Thursday, January 19, 2012

The Dark Side of Grief

I'm at a loss for words, there's nothing to say
I sit in silence wondering what led me to this place
How did my heart become so lifeless and cold
Where did the passion go?

When all my efforts seem like chasing wind
I've used up all my strength and there's nothing left to give
I've lost the feeling and I'm numb to the core
I can't fake it anymore.

chorus:
Here I am at the end I'm in need of resurrection
Only You can take this empty shell and raise it from the dead
What I've lost to the world what seems far beyond redemption
You can take the pieces in Your hand and make me whole again, again

You speak and all creation falls to its knees
You raise Your hand and calm the waves of the raging sea
You have a way of turning winter to spring
Make something beautiful out of all this suffering

chorus 2:
Here I am once again I'm in need of resurrection
Only You can take this empty shell and raise it from the dead
What I've lost to the world what seems far beyond redemption
You can take the pieces in Your hand and make me whole again, again

You have a way of turning winter to spring
Make something beautiful out of all this suffering

chorus


The last couple days have been the hardest. It is very hard when you are around those who have different grieving styles than you. It's hard to understand what they are thinking and feeling. My husband grieves so differently from me. He is able to flip a switch and just shut it all off. I choose to submerge myself into grief's pit of hell. I live there until I am ready to start healing. With him, he refused to talk about what happened. lt took 8 years before he would talk about our oldest angels. We had a major breakthrough/breakdown last year. He let it all out. It was difficult. It was messy. It was faith challenging. It was also beautiful.

Everyone grieves differently. I have said it time and time again. I stand by that. Everyone should also be able to grieve the way they see fit. I stand by that. As a wife who is more outwardly emotional, it was hard to watch my husband do this. I felt like he was just trying to avoid our children. In my eyes he was trying to avoid Jeremiah's existence. I think that was killing me more than what I was going through.

The past couple days have led me down to a very dark place. I have said and thought things about my husband that were completely awful. I am not a perfect wife and will never claim to be. I have said unkind things to my husband before...the darkest part of this was this time I actually meant what I was saying. Tuesday I had suggestions that I go to the gym to get out of the house. Everyone thought the time away would help me feel better. It sounded like a good idea until I got there and got on the treadmill. The longer I walked and had time with my feelings the madder I got with those around me.

I found the above song yesterday. I love the ballad version of this song. It's slow and seems to come from the heart of one who has experienced a great grief.
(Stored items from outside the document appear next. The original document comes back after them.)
-- ==== Sys2Proof/WellFormed.lean ====
section
/-! DEFINITION. Which terms of `Instr` are instructions of the CK802. Almost every term is one, because an operand is
exactly the field of the encoding; the four checks below are where the spec excludes a value of a field. -/

namespace Sys2Proof

/-- The register list of PUSH and POP: LIST1 is at most 1000 (46_loadstore R455). -/
def listOk (list1 : BitVec 4) : Bool := list1.toNat ≤ 8

/-- The mask of PSRSET and PSRCLR: IMM5[4] is reserved and zero (47_system R494). -/
def psrMaskOk (imm5 : BitVec 5) : Bool := !imm5.getLsbD 4

/-- `lrw16 r0` with word offset 255 would be the all-zero halfword, which is BKPT (30_encoding R143). -/
def lrw16Ok (rz : BitVec 3) (offset : BitVec 8) : Bool := !(rz == 0 && offset == 255)

/-- The instructions that exist (30_encoding R155, R156). -/
def Instr.WellFormed : Instr → Bool
  | .lrw16 rz offset => lrw16Ok rz offset
  | .pop16 _ list1 => listOk list1
  | .push16 _ list1 => listOk list1
  | .psrclr32 imm5 => psrMaskOk imm5
  | .psrset32 imm5 => psrMaskOk imm5
  | .addu32 .. | .addc32 .. | .subu32 .. | .subc32 .. | .mvc32 .. | .ixh32 .. | .ixw32 .. | .incf32 ..
  | .inct32 .. | .decf32 .. | .dect32 .. | .and32 .. | .andn32 .. | .or32 .. | .xor32 .. | .nor32 ..
  | .bclri32 .. | .bseti32 .. | .btsti32 .. | .lsl32 .. | .lsr32 .. | .asr32 .. | .rotl32 .. | .lsli32 ..
  | .lsri32 .. | .asri32 .. | .rotli32 .. | .lslc32 .. | .lsrc32 .. | .asrc32 .. | .xsr32 .. | .bmaski32 ..
  | .xtrb0 .. | .xtrb1 .. | .xtrb2 .. | .xtrb3 .. | .ff0 .. | .ff1 .. | .mult32 .. | .addi32 .. | .subi32 ..
  | .andi32 .. | .andni32 .. | .xori32 .. | .ld32b .. | .ld32h .. | .ld32w .. | .ld32bs .. | .ld32hs ..
  | .st32b .. | .st32h .. | .st32w .. | .br32 .. | .bf32 .. | .bt32 .. | .movi32 .. | .movih32 .. | .lrw32 ..
  | .cmphsi32 .. | .cmplti32 .. | .cmpnei32 .. | .ori32 .. | .bsr32 .. | .ldm32 .. | .stm32 .. | .sync32 ..
  | .bmset32 .. | .bmclr32 .. | .trap32 .. | .rte32 .. | .stop32 .. | .wait32 .. | .doze32 .. | .mfcr32 ..
  | .mtcr32 .. | .bkpt16 .. | .br16 .. | .bt16 .. | .bf16 .. | .addi16sp .. | .subi16sp .. | .nie16 ..
  | .nir16 .. | .ipush16 .. | .ipop16 .. | .bpop16h .. | .bpop16w .. | .bpush16h .. | .bpush16w ..
  | .addi16rsp .. | .addi16i8 .. | .subi16i8 .. | .movi16 .. | .cmphsi16 .. | .cmplti16 .. | .cmpnei16 ..
  | .bclri16 .. | .bseti16 .. | .btsti16 .. | .jmpix16 .. | .lsli16 .. | .lsri16 .. | .asri16 .. | .addu16r3 ..
  | .subu16r3 .. | .addi16i3 .. | .subi16i3 .. | .addu16 .. | .addc16 .. | .subu16 .. | .subc16 ..
  | .cmphs16 .. | .cmplt16 .. | .cmpne16 .. | .mvcv16 .. | .and16 .. | .andn16 .. | .tst16 .. | .tstnbz16 ..
  | .or16 .. | .xor16 .. | .nor16 .. | .mov16 .. | .lsl16 .. | .lsr16 .. | .asr16 .. | .rotl16 .. | .zextb16 ..
  | .zexth16 .. | .sextb16 .. | .sexth16 .. | .jmp16 .. | .jsr16 .. | .revb16 .. | .revh16 .. | .mult16 ..
  | .ld16b .. | .ld16h .. | .ld16w .. | .st16b .. | .st16h .. | .st16w .. | .ld16wsp .. | .st16wsp .. => true

end Sys2Proof
end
It completely describes how I feel today. "I'm at a loss for words there's nothing to say." The chorus to this song has been my prayer lately. Only God can fill the emptiness I feel. God will make something beautiful out of my suffering. God will heal the hurt and anger I feel inside.
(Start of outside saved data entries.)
-- ==== Sys2Proof/Decode.lean ====
section
/-! DEFINITION. The decoder, from the encoding tables of 30_encoding.md (R131, R143 to R149, R155, R156, R170), total
on any halfwords and rejecting by name; after it the encoder, from the same tables. -/

namespace Sys2Proof

/-! ### Fields of the 32-bit formats (R134 to R137) -/

/-- Bits 31:26, the `11` mark and the major opcode (R133). -/
def op6 (w : Word) : BitVec 6 := w.extractLsb' 26 6
/-- Bits 25:21: RY, RZ, IMM5, SOP or sel (R135 to R137). -/
def f25 (w : Word) : BitVec 5 := w.extractLsb' 21 5
/-- Bits 20:16: RX, or a destination of the imm16 group (R135 to R137). -/
def f20 (w : Word) : BitVec 5 := w.extractLsb' 16 5
/-- Bits 15:10, SOP of the R type (R137). -/
def sop6 (w : Word) : BitVec 6 := w.extractLsb' 10 6
/-- Bits 9:5, the one-hot Pcode of the R type (R137). -/
def pcode (w : Word) : BitVec 5 := w.extractLsb' 5 5
/-- Bits 4:0: RZ or IMM5 of the R type (R137). -/
def f4 (w : Word) : BitVec 5 := w.extractLsb' 0 5
/-- Bits 15:12, SOP of the I type with a 12-bit immediate (R136). -/
def sop4 (w : Word) : BitVec 4 := w.extractLsb' 12 4
/-- Bits 11:0 (R136). -/
def imm12 (w : Word) : BitVec 12 := w.extractLsb' 0 12
/-- Bits 15:0 (R135). -/
def imm16 (w : Word) : BitVec 16 := w.extractLsb' 0 16
/-- Bits 25:0, the offset of the J type (R134). -/
def off26 (w : Word) : BitVec 26 := w.extractLsb' 0 26

/-- An instruction whose figure draws the bits `b` as zeros; with a bit set there it is no instruction (R155, R156). -/
def ifZero {n : Nat} (b : BitVec n) (i : Instr) : Option Instr := if b = 0 then some i else none

/-- An instruction that is only one for some values of an operand field (R455, R494). -/
def ifWellFormed (i : Instr) : Option Instr := if i.WellFormed then some i else none

/-! ### The 32-bit map (R145 to R149) -/

/-- Group `110001`, arithmetic, logic, shift, bit and multiply (R146). -/
def decodeAlu32 (w : Word) : Option Instr :=
  match sop6 w, pcode w with
  | 0b000000#6, 0b00001#5 => some (.addu32 (f4 w) (f20 w) (f25 w))
  | 0b000000#6, 0b00010#5 => some (.addc32 (f4 w) (f20 w) (f25 w))
  | 0b000000#6, 0b00100#5 => some (.subu32 (f4 w) (f20 w) (f25 w))
  | 0b000000#6, 0b01000#5 => some (.subc32 (f4 w) (f20 w) (f25 w))
  | 0b000001#6, 0b01000#5 => ifZero (f25 w ++ f20 w) (.mvc32 (f4 w))
  | 0b000010#6, 0b00001#5 => some (.ixh32 (f4 w) (f20 w) (f25 w))
  | 0b000010#6, 0b00010#5 => some (.ixw32 (f4 w) (f20 w) (f25 w))
  | 0b000011#6, 0b00001#5 => some (.incf32 (f25 w) (f20 w) (f4 w))
  | 0b000011#6, 0b00010#5 => some (.inct32 (f25 w) (f20 w) (f4 w))
  | 0b000011#6, 0b00100#5 => some (.decf32 (f25 w) (f20 w) (f4 w))
  | 0b000011#6, 0b01000#5 => some (.dect32 (f25 w) (f20 w) (f4 w))
  | 0b001000#6, 0b00001#5 => some (.and32 (f4 w) (f20 w) (f25 w))
  | 0b001000#6, 0b00010#5 => some (.andn32 (f4 w) (f20 w) (f25 w))
  | 0b001001#6, 0b00001#5 => some (.or32 (f4 w) (f20 w) (f25 w))
  | 0b001001#6, 0b00010#5 => some (.xor32 (f4 w) (f20 w) (f25 w))
  | 0b001001#6, 0b00100#5 => some (.nor32 (f4 w) (f20 w) (f25 w))
  | 0b001010#6, 0b00001#5 => some (.bclri32 (f4 w) (f20 w) (f25 w))
  | 0b001010#6, 0b00010#5 => some (.bseti32 (f4 w) (f20 w) (f25 w))
  | 0b001010#6, 0b00100#5 => ifZero (f4 w) (.btsti32 (f20 w) (f25 w))
  | 0b010000#6, 0b00001#5 => some (.lsl32 (f4 w) (f20 w) (f25 w))
  | 0b010000#6, 0b00010#5 => some (.lsr32 (f4 w) (f20 w) (f25 w))
  | 0b010000#6, 0b00100#5 => some (.asr32 (f4 w) (f20 w) (f25 w))
  | 0b010000#6, 0b01000#5 => some (.rotl32 (f4 w) (f20 w) (f25 w))
  | 0b010010#6, 0b00001#5 => some (.lsli32 (f4 w) (f20 w) (f25 w))
  | 0b010010#6, 0b00010#5 => some (.lsri32 (f4 w) (f20 w) (f25 w))
  | 0b010010#6, 0b00100#5 => some (.asri32 (f4 w) (f20 w) (f25 w))
  | 0b010010#6, 0b01000#5 => some (.rotli32 (f4 w) (f20 w) (f25 w))
  | 0b010011#6, 0b00001#5 => some (.lslc32 (f4 w) (f20 w) (f25 w))
  | 0b010011#6, 0b00010#5 => some (.lsrc32 (f4 w) (f20 w) (f25 w))
  | 0b010011#6, 0b00100#5 => some (.asrc32 (f4 w) (f20 w) (f25 w))
  | 0b010011#6, 0b01000#5 => some (.xsr32 (f4 w) (f20 w) (f25 w))
  | 0b010100#6, 0b00001#5 => ifZero (f20 w) (.bmaski32 (f4 w) (f25 w))
  | 0b011100#6, 0b00001#5 => ifZero (f25 w) (.xtrb0 (f4 w) (f20 w))
  | 0b011100#6, 0b00010#5 => ifZero (f25 w) (.xtrb1 (f4 w) (f20 w))
  | 0b011100#6, 0b00100#5 => ifZero (f25 w) (.xtrb2 (f4 w) (f20 w))
  | 0b011100#6, 0b01000#5 => ifZero (f25 w) (.xtrb3 (f4 w) (f20 w))
  | 0b011111#6, 0b00001#5 => ifZero (f25 w) (.ff0 (f4 w) (f20 w))
  | 0b011111#6, 0b00010#5 => ifZero (f25 w) (.ff1 (f4 w) (f20 w))
  | 0b100001#6, 0b00001#5 => some (.mult32 (f4 w) (f20 w) (f25 w))
  | _, _ => none

/-- Group `110000`, system (R147, R525). IMM5[4] of PSRSET and PSRCLR must be zero (R494). -/
def decodeSystem32 (w : Word) : Option Instr :=
  match sop6 w, pcode w with
  | 0b000001#6, 0b00001#5 => ifZero (f25 w ++ f20 w ++ f4 w) .sync32
  | 0b000100#6, 0b00001#5 => ifZero (f25 w ++ f20 w ++ f4 w) .bmset32
  | 0b000101#6, 0b00001#5 => ifZero (f25 w ++ f20 w ++ f4 w) .bmclr32
  | 0b001000#6, 0b00001#5 => ifZero (f25 w ++ f20 w ++ f4 w) (.trap32 0#2)
  | 0b001001#6, 0b00001#5 => ifZero (f25 w ++ f20 w ++ f4 w) (.trap32 1#2)
  | 0b001010#6, 0b00001#5 => ifZero (f25 w ++ f20 w ++ f4 w) (.trap32 2#2)
  | 0b001011#6, 0b00001#5 => ifZero (f25 w ++ f20 w ++ f4 w) (.trap32 3#2)
  | 0b010000#6, 0b00001#5 => ifZero (f25 w ++ f20 w ++ f4 w) .rte32
  | 0b010010#6, 0b00001#5 => ifZero (f25 w ++ f20 w ++ f4 w) .stop32
  | 0b010011#6, 0b00001#5 => ifZero (f25 w ++ f20 w ++ f4 w) .wait32
  | 0b010100#6, 0b00001#5 => ifZero (f25 w ++ f20 w ++ f4 w) .doze32
  | 0b011000#6, 0b00001#5 => some (.mfcr32 (f4 w) (f20 w) (f25 w))
  | 0b011001#6, 0b00001#5 => some (.mtcr32 (f20 w) (f4 w) (f25 w))
  | 0b011100#6, 0b00001#5 => (ifZero (f20 w ++ f4 w) (.psrclr32 (f25 w))).bind ifWellFormed
  | 0b011101#6, 0b00001#5 => (ifZero (f20 w ++ f4 w) (.psrset32 (f25 w))).bind ifWellFormed
  | _, _ => none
I will take responsibility for how I feel. Some people are just cold and heartless, thiough. I have discovered that once again through this process. I have to get to the place where I can let go. I'm not there yet. I will get there, but I haven't made it there yet. "I know I should be walking on the water, showing no fear and moving in faith but I can barely keep my head above the waves that threaten me with death."
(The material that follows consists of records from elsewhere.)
-- ==== Sys2Proof/Machine/Operands.lean ====
section
/-! DEFINITION. Operand forms: which register a field names (10_state R22, R23; 30_encoding R141), what an immediate
field stands for (R142, R143), which registers a list names (46_loadstore R455). -/

namespace Sys2Proof.Machine

/-! ### Registers -/

/-- R14 of a mode: R14(spv) in supervisor mode, R14(user) in user mode (10_state R22). -/
def slotSp (supervisor : Bool) : Slot := if supervisor then 14 else 16

/-- R15, the link register. -/
def slotLr : Slot := 15
/-- R14(user), also CR<14,1> (10_state R63). -/
def slotUserSp : Slot := 16
/-- R14(spv). -/
def slotSpvSp : Slot := 14
/-- R23, FP', the bottom of the translation stack (10_state R23). -/
def slotFp : Slot := 17
/-- R24, TOP, its limit. -/
def slotTop : Slot := 18
/-- R25, BSP, its pointer. -/
def slotBsp : Slot := 19
/-- R30, SVBR, the software vector base. -/
def slotSvbr : Slot := 20

/-- The register a 4-bit field names: R0 to R15, R14 through the current bank (30_encoding R141, 10_state R22). -/
def slot4 (supervisor : Bool) (n : BitVec 4) : Slot :=
  if n = 14 then slotSp supervisor else ⟨n.toNat, Nat.lt_trans n.isLt (by decide)⟩

/-- The register a 3-bit field names: R0 to R7 (30_encoding R141). -/
def slot3 (n : BitVec 3) : Slot := ⟨n.toNat, Nat.lt_trans n.isLt (by decide)⟩

/-- The register a 5-bit field names, if the core has it: R0 to R15, and R23, R24, R25, R30 with the binary code
translation mechanism (30_encoding R141, 92 D21; log 22). -/
def slot5 (hasBctm supervisor : Bool) (n : BitVec 5) : Option Slot :=
  if n.toNat < 16 then some (slot4 supervisor (n.extractLsb' 0 4))
  else if !hasBctm then none
  else if n = 23 then some slotFp
  else if n = 24 then some slotTop
  else if n = 25 then some slotBsp
  else if n = 30 then some slotSvbr
  else none

/-! ### Immediates -/

/-- A biased immediate: the field plus 1, without wrap (30_encoding R142). -/
def oimm {n : Nat} (f : BitVec n) : Word := BitVec.ofNat 32 (f.toNat + 1)

/-- A plain immediate, zero-extended. -/
def zimm {n : Nat} (f : BitVec n) : Word := f.zeroExtend 32

/-- An unsigned offset scaled by 2 or by 4 (30_encoding R142). -/
def scaled {n : Nat} (f : BitVec n) (shift : Nat) : Word := f.zeroExtend 32 <<< shift

/-- A signed branch offset: the field shifted left by one and sign-extended (30_encoding R142, 45_branch R400). -/
def branchOffset {n : Nat} (f : BitVec n) : Word := (f ++ 0#1).signExtend 32

/-- The address of a PC-relative literal: the sum with its two low bits cleared (44 R348). -/
def literalAddress {n : Nat} (pc : Word) (f : BitVec n) : Word := (pc + scaled f 2) &&& 0xFFFFFFFC#32

/-- The multiplier of JMPIX: 16, 24, 32 or 40 (45_branch R409). -/
def jmpixMultiplier (imm2 : BitVec 2) : Word := 16 + 8 * imm2.zeroExtend 32

/-- The mask of BMASKI: bits 0 to `imm5` (44 R353). -/
def maskTo (imm5 : BitVec 5) : Word := BitVec.ofNat 32 (2 ^ (imm5.toNat + 1) - 1)

/-! ### Register lists -/

/-- The registers R4 to R(3 + LIST1), then R15 if its bit is set (46_loadstore R455). -/
def pushPopList (r15 : BitVec 1) (list1 : BitVec 4) : List Slot :=
  (([4, 5, 6, 7, 8, 9, 10, 11] : List Slot).take list1.toNat) ++ (if r15 = 1 then [slotLr] else [])

/-- The registers IPUSH and IPOP transfer, in the order of ascending addresses (46_loadstore R458, R459). -/
def interruptList : List Slot := [0, 1, 2, 3, 12, 13]

/-- The registers of an LDM or STM: `imm5 + 1` registers from RY on, `none` if the list runs past R15
(46_loadstore R446, 92 D21; log 22). -/
def ldmList (supervisor : Bool) (ry imm5 : BitVec 5) : Option (List Slot) :=
  if ry.toNat + imm5.toNat ≤ 15 then
    some ((List.range (imm5.toNat + 1)).map fun k => slot4 supervisor (BitVec.ofNat 4 (ry.toNat + k)))
  else none

/-- Word addresses ascending from `a`, one for each element (46_loadstore R445). -/
def wordsFrom {α : Type} (a : Word) : List α → List (Word × α)
  | [] => []
  | x :: rest => (a, x) :: wordsFrom (a + 4) rest

end Sys2Proof.Machine
end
Today seems like a better day. John gave me a precious gift this morning that I will cherish for all of my days. Grief is a process. Most people think you go through each stage and are done with it. I'm here to tell you that you cycle through the stages only to do it all again. Some days will be filled with nothing but tears....others with nothing but anger...some with only bittersweet happiness. Then there are those days where you will go through the entire grief process at least once all in one day. There is no set way to do this. You just take each moment as it comes because a whole day is too much to think about right now.